_Problem to work on_. Two lines mark the range in the entries below: the one holding "else .next (s.acceptCopy c1 ch word)" and the one holding "(R367, R369). -/". Set down those two and all lines between them, exactly.

Collected data entries:
===============

-- ==== Sys2Proof/Machine/ScalarMemory.lean ====
section
/-! DEFINITION. Scalar memory words, PARK, LAUNCH and HINT (R62, R63, R149, R156 to R158, R166 to R168, R175 to R177, R394). -/

namespace Sys2Proof.Machine

open Sys2Proof.Bits

/-- The address of a scalar access: base plus the sign-extended offset, modulo 2^64 (R156). -/
def Gang.scalarAddr (h : Gang) (a : SReg) (i : BitVec 12) : Nat := (h.readS a.val + i.signExtend 64).toNat

/-- The agent of an access made by a gang (R369). -/
def Ctx.agent (c : Ctx) : Option (Nat × Nat) := some (c.g.gid, c.h.id)

/-- The enabled lanes of the issuing fragment, which a scalar word's fault names (R385). -/
def Ctx.lanes (c : Ctx) : BitVec 64 := c.h.enabled c.f

/-- What makes a load of global memory wait at issue: I/O space inside a window, a store its own window holds, a request of its own gang
on the bytes, or no room for its marks (R267, R366, R367, R372). -/
def State.loadWaits (s : State) (c : Ctx) (attr pa n : Nat) : Option Wait :=
  if c.h.speculates && isIO pa then some (if c.h.window.isSome then .window else .access)
  else if c.h.overlapsHeld false pa n then some .window
  else if s.ownPending c.g.gid c.h.id pa n then some (.own pa n)
  else if attr = 2 then none
  else s.noRoom c (attrLines attr pa n)

/-- SLD: the control aperture, the faults of the apertures, or a load of 8 bytes (R156 to R158, R237, R372). -/
def execSld (d a : SReg) (i : BitVec 12) (s : State) : Out :=
  withCur s fun c =>
    let va := c.h.scalarAddr a i
    let g := c.g.orErr (c.h.sourceErr [a])
    let fault := fun (f : Nat × Nat) => s.loadFault { c with g := g } (accessTrap .load f c.lanes va)
    if inAperture va then
      if va % 8 != 0 then fault (0x28, 0)
      else if inCopyAperture va then fault (0x24, 5)
      else if inControlAperture va then
        irrevocable s fun _ =>
          .next (s.put g ((c.h.countDone).writeS d.val (s.readControl (va - controlAperture))) (c.f.advance 1))
      else fault (0x26, 0)
    else
      match s.check c.g.who .load va 8 with
      | .error f => (s.noteWalk c.g.who va).loadFault { c with g := g } (accessTrap .load f c.lanes va)
      | .ok (pa, attr) =>
        let s1 := s.noteWalk c.g.who va
        match s1.loadWaits c attr pa 8 with
        | some w => .next (s1.put c.g c.h (c.f.hold w))
        | none =>
          issueLoad s1 c fun c1 =>
            let h := (c1.h.markLoad attr pa 8).countDone
            let v := BitVec.ofNat 64 (s1.loadN c.g.core attr pa 8)
            let g1 := g.orErr (s1.memErrBits pa 8)
            .next (((s1.put g1 (h.writeS d.val v) (c.f.advance 1)).conflict c.agent pa 8 false).l1Load c.g.core attr pa 8)

/-- A copy handed to a channel (R286, R288). -/
def Ctx.newCopy (c : Ctx) (s : State) (ch : Nat) (word : Word) : Copy where
  id := s.idCount
  engine := c.g.core / 8
  ch := ch
  state := .waiting
  gid := c.g.gid
  gang := c.h.id
  batch := c.h.batch
  word := word
  tref := c.g.tref
  fmt := c.f.fmtf
  tplBase := c.g.kernel.ctbase
  tplZero := c.g.kernel.ctbase == 0
  tpl := none
  c0 := field 23 6 word.toNat
  c1 := field 41 24 word.toNat
  satf := 0
  leaseKey := 0
  leaseLines := []
  leaseUs := 0
  orphan := false
  handle := none
  rerun := false

/-- Copies of a channel that hold one of its four places: accepted, and neither completed nor failed (R288). -/
def State.channelLoad (s : State) (engine ch : Nat) : Nat :=
  (s.copies.filter (fun c => c.engine == engine && c.ch == ch &&
    (match c.state with | .waiting | .running _ => true | _ => false))).length

/-- A copy accepted: it joins the gang's current batch, and the fragment goes on (R288, R291). -/
def State.acceptCopy (s : State) (c : Ctx) (ch : Nat) (word : Word) : State :=
  let h := { c.h with batches :=
    if c.h.batches.any (fun b => b.number == c.h.batch) then c.h.batches else c.h.batches ++ [⟨c.h.batch, false⟩] }
  let s1 := s.put c.g h (c.f.advance 1)
  { s1 with copies := s1.copies ++ [c.newCopy s ch word], idCount := s1.idCount + 1 }

/-- The copy word of a fragment that is blocked on a channel. -/
def Fragment.onChannel (f : Fragment) (engine ch : Nat) : Option Word :=
  match f.wait with
  | .channel e k word => if e = engine && k = ch then some word else none
  | _ => none

/-- Whether some fragment is already blocked on a channel: later copies queue behind it (R288). -/
def State.channelQueue (s : State) (engine ch : Nat) : Bool :=
  s.groups.any (fun g => g.gangs.any (fun h => h.frags.any (fun f => (f.onChannel engine ch).isSome)))

/-- A store of the copy word to the copy aperture: a COPY, after every earlier access of the gang (R286 to R289, R361). -/
def copyWord (s : State) (ch : Nat) (word : Word) (err : BitVec 9) : Out :=
  irrevocable s fun c =>
    let c1 := { c with g := c.g.orErr err }
    let e := c.g.core / 8
    if 4 ≤ s.channelLoad e ch || s.channelQueue e ch || s.loads 1 (unitArg e) then .next (s.put c1.g c.h (c.f.block (.channel e ch word) s.time))
    else .next (s.acceptCopy c1 ch word)

/-- What makes a store to global memory wait at issue: I/O space inside a window, or no room for its claims (R367, R372). -/
def State.storeWaits (s : State) (c : Ctx) (attr pa n : Nat) : Option Wait :=
  if c.h.speculates && isIO pa then some (if c.h.window.isSome then .window else .access)
  else s.noRoom c (attrLines attr pa n)

/-- The FAR lines of a store. -/
def farLines (attr pa n : Nat) : List Nat := if attr = 1 then linesOf pa n else []

/-- A held store's claims: the L1 takes the lines owned (R367, R369). -/
def State.holds (s : State) (c : Ctx) (attr pa n : Nat) : State := (s.claimLines c.agent c.g.core attr pa n).l1Store c.g.core attr pa n

/-- A scalar store at an address: a COPY in the copy aperture; else a store of 8 bytes, held inside a window, and irrevocable to
I/O space (R156 to R158, R237, R367). -/
def storeWord (v a : SReg) (i : BitVec 12) (s : State) : Out :=
  withCur s fun c =>
    let va := c.h.scalarAddr a i
    let g := c.g.orErr (c.h.sourceErr [v, a])
    let c0 := { c with g := g }
    let trap := fun (t : State) (f : Nat × Nat) => t.trap c0 (accessTrap .store f c.lanes va)
    if inAperture va then
      if va % 8 != 0 then trap s (0x28, 0)
      else if inCopyAperture va then copyWord s ((va - apertureBase) / 8) (c.h.readS v.val) (c.h.sourceErr [v, a])
      else if inControlAperture va then trap s (0x24, 3)
      else trap s (0x26, 0)
    else
      match s.check c.g.who .store va 8 with
      | .error f => trap (s.noteWalk c.g.who va) f
      | .ok (pa, attr) =>
        let s1 := s.noteWalk c.g.who va
        match s1.storeWaits c attr pa 8 with
        | some w => .next (s1.put c.g c.h (c.f.hold w))
        | none =>
          issueStore s1 c fun c1 =>
            let bs := toBytes 8 (c.h.readS v.val).toNat
            match c1.h.window with
            | none => .next (((s1.put g (c1.h.countDone) (c.f.advance 1)).writePhys c.agent pa bs).l1Store c.g.core attr pa 8)
            | some _ =>
              let x : Held := ⟨heldOf false pa bs, none⟩
              .next ((s1.put g (c1.h.holdStore x (farLines attr pa 8)) (c.f.advance 1)).holds c attr pa 8)

/-- SST (R156). -/
def execSst (v a : SReg) (i : BitVec 12) (s : State) : Out := storeWord v a i s

/-- A scratchpad offset's faults: the lowest cause first (R156, R158, R385). -/
def scratchFault (scrg off size : Nat) : Option (Nat × Nat) :=
  if off % size != 0 then some (0x28, 0)
  else if scrg * 4096 < off + size then some (0x29, 0)
  else none

/-- SCRE, when a scratchpad range touches an uncorrectable word (R407). -/
def Core.scratchErrBits (k : Core) (a n : Nat) : BitVec 9 :=
  if (wordsOf a n).any (fun w => k.scratchErr.contains w) then SCRE else 0

/-- SLDS (R156, R158). -/
def execSlds (d a : SReg) (i : BitVec 12) (s : State) : Out :=
  withCur s fun c =>
    let off := c.h.scalarAddr a i
    let g := c.g.orErr (c.h.sourceErr [a])
    match scratchFault c.g.kernel.scrg off 8 with
    | some f => s.loadFault { c with g := g } (accessTrap .load f c.lanes 0)
    | none =>
      let pa := c.g.window + off
      if c.h.overlapsHeld true pa 8 || c.h.scratchFull (wordsOf pa 8) then .next (s.put c.g c.h (c.f.hold .window))
      else
        issueLoad s c fun c1 =>
          let h := (c1.h.markScratch pa 8).countDone
          let k := s.core c.g.core
          .next (((s.put (g.orErr (k.scratchErrBits pa 8)) (h.writeS d.val (BitVec.ofNat 64 (k.scratchN pa 8))) (c.f.advance 1)).sconflict
            c.agent c.g.core pa 8 false).touchScratch c.g.core pa 8)

/-- SSTS (R156, R158). -/
def execSsts (v a : SReg) (i : BitVec 12) (s : State) : Out :=
  withCur s fun c =>
    let off := c.h.scalarAddr a i
    let g := c.g.orErr (c.h.sourceErr [v, a])
    match scratchFault c.g.kernel.scrg off 8 with
    | some f => s.trap { c with g := g } (accessTrap .store f c.lanes 0)
    | none =>
      let pa := c.g.window + off
      if c.h.scratchFull (wordsOf pa 8) then .next (s.put c.g c.h (c.f.hold .window))
      else
        issueStore s c fun c1 =>
          let bs := toBytes 8 (c.h.readS v.val).toNat
          match c1.h.window with
          | none => .next (((s.put g (c1.h.countDone) (c.f.advance 1)).spoke c.agent c.g.core pa bs).touchScratch c.g.core pa 8)
          | some _ =>
            let x : Held := ⟨heldOf true pa bs, none⟩
            .next ((s.put g (c1.h.holdStore x []) (c.f.advance 1)).touchScratch c.g.core pa 8)

/-- PARK: compares a word and parks until a write to it (R166, R167). -/
def execPark (a b : SReg) (dbl ne : Bool) (s : State) : Out :=
  irrevocable s fun _ => parkPoint s fun c =>
    let va := (c.h.readS a.val).toNat
    let size := if dbl then 8 else 4
    let g := c.g.orErr (c.h.sourceErr [a, b])
    match s.checkGlobal c.g.who .load va size with
    | .error f => (s.noteWalk c.g.who va).trap { c with g := g } (accessTrap .load f c.lanes va)
    | .ok (pa, attr) =>
      let s1 := s.noteWalk c.g.who va
      let x := s1.loadN c.g.core attr pa size
      let want := (c.h.readS b.val).toNat % 2 ^ (8 * size)
      let h := c.h.countDone
      let g1 := g.orErr (s1.memErrBits pa size)
      let s2 := if (x == want) != ne then s1.put g1 h (c.f.advance 1) else s1.put g1 h (c.f.park (.mem pa size) s.time)
      .next ((s2.conflict c.agent pa size false).l1Load c.g.core attr pa size)

/-! ## LAUNCH (R61 to R63, R175 to R177) -/

/-- Whether a kernel descriptor keeps every rule of R71 for a carve; `pixOk` permits PIX. -/
def kernelOk (n scr : Nat) (pixOk : Bool) : Bool :=
  let k := Kernel.ofBits 0 n
  field 511 504 n == 0 && field 447 440 n == 0 && field 383 376 n == 0 && field 319 312 n == 0 && field 255 35 n == 0
    && !n.testBit 33 && field 23 20 n == 0 && field 7 6 n == 0
    && k.ctbase.toNat % 64 == 0 && k.livbase.toNat % 64 == 0 && k.hndlr.toNat % 4 == 0 && k.entry.toNat % 4 == 0
    && 1 ≤ k.vc8 && k.vc8 ≤ 40 && k.scrg ≤ 256 && k.entry != 0
    && k.wmin ≤ k.wmax
    && 4 * (k.gqm1 + 1) ≤ 4 * 2 ^ (k.wmax + 1) * 32
    && 4 * (k.gqm1 + 1) * 8 * k.vc8 * 8 ≤ regionKiB scr * 1024
    && k.scrg * 4 ≤ 64 * scr
    && (pixOk || !k.pix)

/-- LAUNCH and LAUNCH.NW (R62, R63, R175, R176). -/
def execLaunch (a b : SReg) (nw : Bool) (k : CBit) (s : State) : Out :=
  let body := fun (c : Ctx) =>
    let x := c.h.readS a.val
    let y := c.h.readS b.val
    let g := c.g.orErr (c.h.sourceErr [a, b])
    let c0 := { c with g := g }
    let va := x.toNat
    if va % 64 != 0 || 2 ^ 56 ≤ va then s.trap c0 (Trap.inGang 0x07 0x01 c.lanes)
    else
      match s.checkGlobal c.g.who .load va 64 with
      | .error f => (s.noteWalk c.g.who va).loadFault c0 (accessTrap .load f c.lanes va)
      | .ok (pa, attr) =>
        let s1 := s.noteWalk c.g.who va
        match s1.loadWaits c attr pa 64 with
        | some w => .next (s1.put c.g c.h (c.f.hold w))
        | none =>
          issueLoad s1 c fun c1 =>
            let bits := s1.loadN c.g.core attr pa 64
            let h := (c1.h.markLoad attr pa 64).countDone
            let g1 := g.orErr (s1.memErrBits pa 64)
            let done := fun (t : State) => Host.Outcome.next ((t.conflict c.agent pa 64 false).l1Load c.g.core attr pa 64)
            if !kernelOk bits c.g.scr false then
              if h.window.isSome then .next (s1.put c.g c.h (c.f.hold (if c.h.window.isSome then .window else .access)))
              else done (s1.takeTrap g1 h c.f c.f.pc (Trap.inGang 0x07 0x02 c.lanes))
            else if (s1.launchesOf (c.g.core / 96)).length < 4096 then
              done ((s1.put g1 (h.writeC k true) (c.f.advance 1)).takeEntry c.g va bits y.toNat
                (if h.window.isSome then some (c.g.gid, c.h.id) else none))
            else if nw then done (s1.put g1 (h.writeC k false) (c.f.advance 1))
            else if h.window.isSome then .next (s1.put c.g c.h (c.f.hold (if c.h.window.isSome then .window else .access)))
            else done (s1.put g1 h (c.f.park (.launch va bits y.toNat k) s.time))
  if nw then withCur s body else parkPoint s body

/-! ## HINT (R168, R394) -/

/-- A liveness read of 64 bytes through the group's translation: none where it faults or meets an uncorrectable error (R394). -/
def State.readLive (s : State) (g : Group) (va : Nat) : Option Nat :=
  match s.checkGlobal g.who .load va 64 with
  | .error _ => none
  | .ok (pa, _) => if s.memErrBits pa 64 != 0 then none else some (s.readPhys pa 64)

/-- Whether HINT k is a pre-emption point, and the table it names where that can be read (R168, R394). -/
def State.hintPoint (s : State) (g : Group) (k : Nat) : Option (Option Nat) :=
  let base := g.kernel.livbase.toNat
  if base = 0 then none
  else
    match s.readLive g base with
    | none => none
    | some head => if 256 < head || head ≤ k then none else some (s.readLive g (base + 64 + 64 * k))

/-- What a liveness read leaves behind: its walk, and the banks that it wakes (R242, R263, R394). -/
def State.noteLive (s : State) (g : Group) (va : Nat) : State :=
  match s.checkGlobal g.who .load va 64 with
  | .error _ => s.noteWalk g.who va
  | .ok (pa, _) => (s.noteWalk g.who va).touchBanks pa 64

/-- The same of the reads that a HINT makes: the head, and its table where the HINT is a pre-emption point. -/
def State.noteHint (s : State) (g : Group) (k : Nat) : State :=
  let base := g.kernel.livbase.toNat
  if base = 0 then s
  else
    let s1 := s.noteLive g base
    if (s.hintPoint g k).isSome then s1.noteLive g (base + 64 + 64 * k) else s1

/-- HINT (R148, R168): no effect with no save pending; else it is deferred, and the fragment stops after the word. -/
def execHint (k : BitVec 8) (s : State) : Out :=
  withCur s fun c =>
    if c.g.savePending.isNone then .next (s.put c.g c.h (c.f.advance 1))
    else if c.h.window.isSome then .next (s.put c.g c.h (c.f.hold .window))
    else if c.h.serialBlocked then .next (s.put c.g c.h (c.f.hold .access))
    else
      let s1 := s.noteHint c.g k.toNat
      match s.hintPoint c.g k.toNat with
      | none => .next (s1.put c.g c.h (c.f.advance 1))
      | some t => .next (s1.put c.g c.h { c.f.advance 1 with hint := some (k.toNat, t) })

/-- PARK_REREAD: the restore or the wake-up of a parked word makes it issue and read again (R167). -/
def execParkReread (gid gang entry : Nat) (s : State) : Out :=
  match (s.group? gid).bind fun g => (g.gang? gang).bind fun h => (h.frag? entry).map fun f => (g, h, f) with
  | none => .fault .absent
  | some (g, h, f) =>
    match f.wait, h.claim.isNone with
    | .mem _ _, true => .next (s.put g h f.wake)
    | _, _ => .fault .absent

end Sys2Proof.Machine
end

===============

_Output of the exercise_.
    else .next (s.acceptCopy c1 ch word)

/-- What makes a store to global memory wait at issue: I/O space inside a window, or no room for its claims (R367, R372). -/
def State.storeWaits (s : State) (c : Ctx) (attr pa n : Nat) : Option Wait :=
  if c.h.speculates && isIO pa then some (if c.h.window.isSome then .window else .access)
  else s.noRoom c (attrLines attr pa n)

/-- The FAR lines of a store. -/
def farLines (attr pa n : Nat) : List Nat := if attr = 1 then linesOf pa n else []

/-- A held store's claims: the L1 takes the lines owned (R367, R369). -/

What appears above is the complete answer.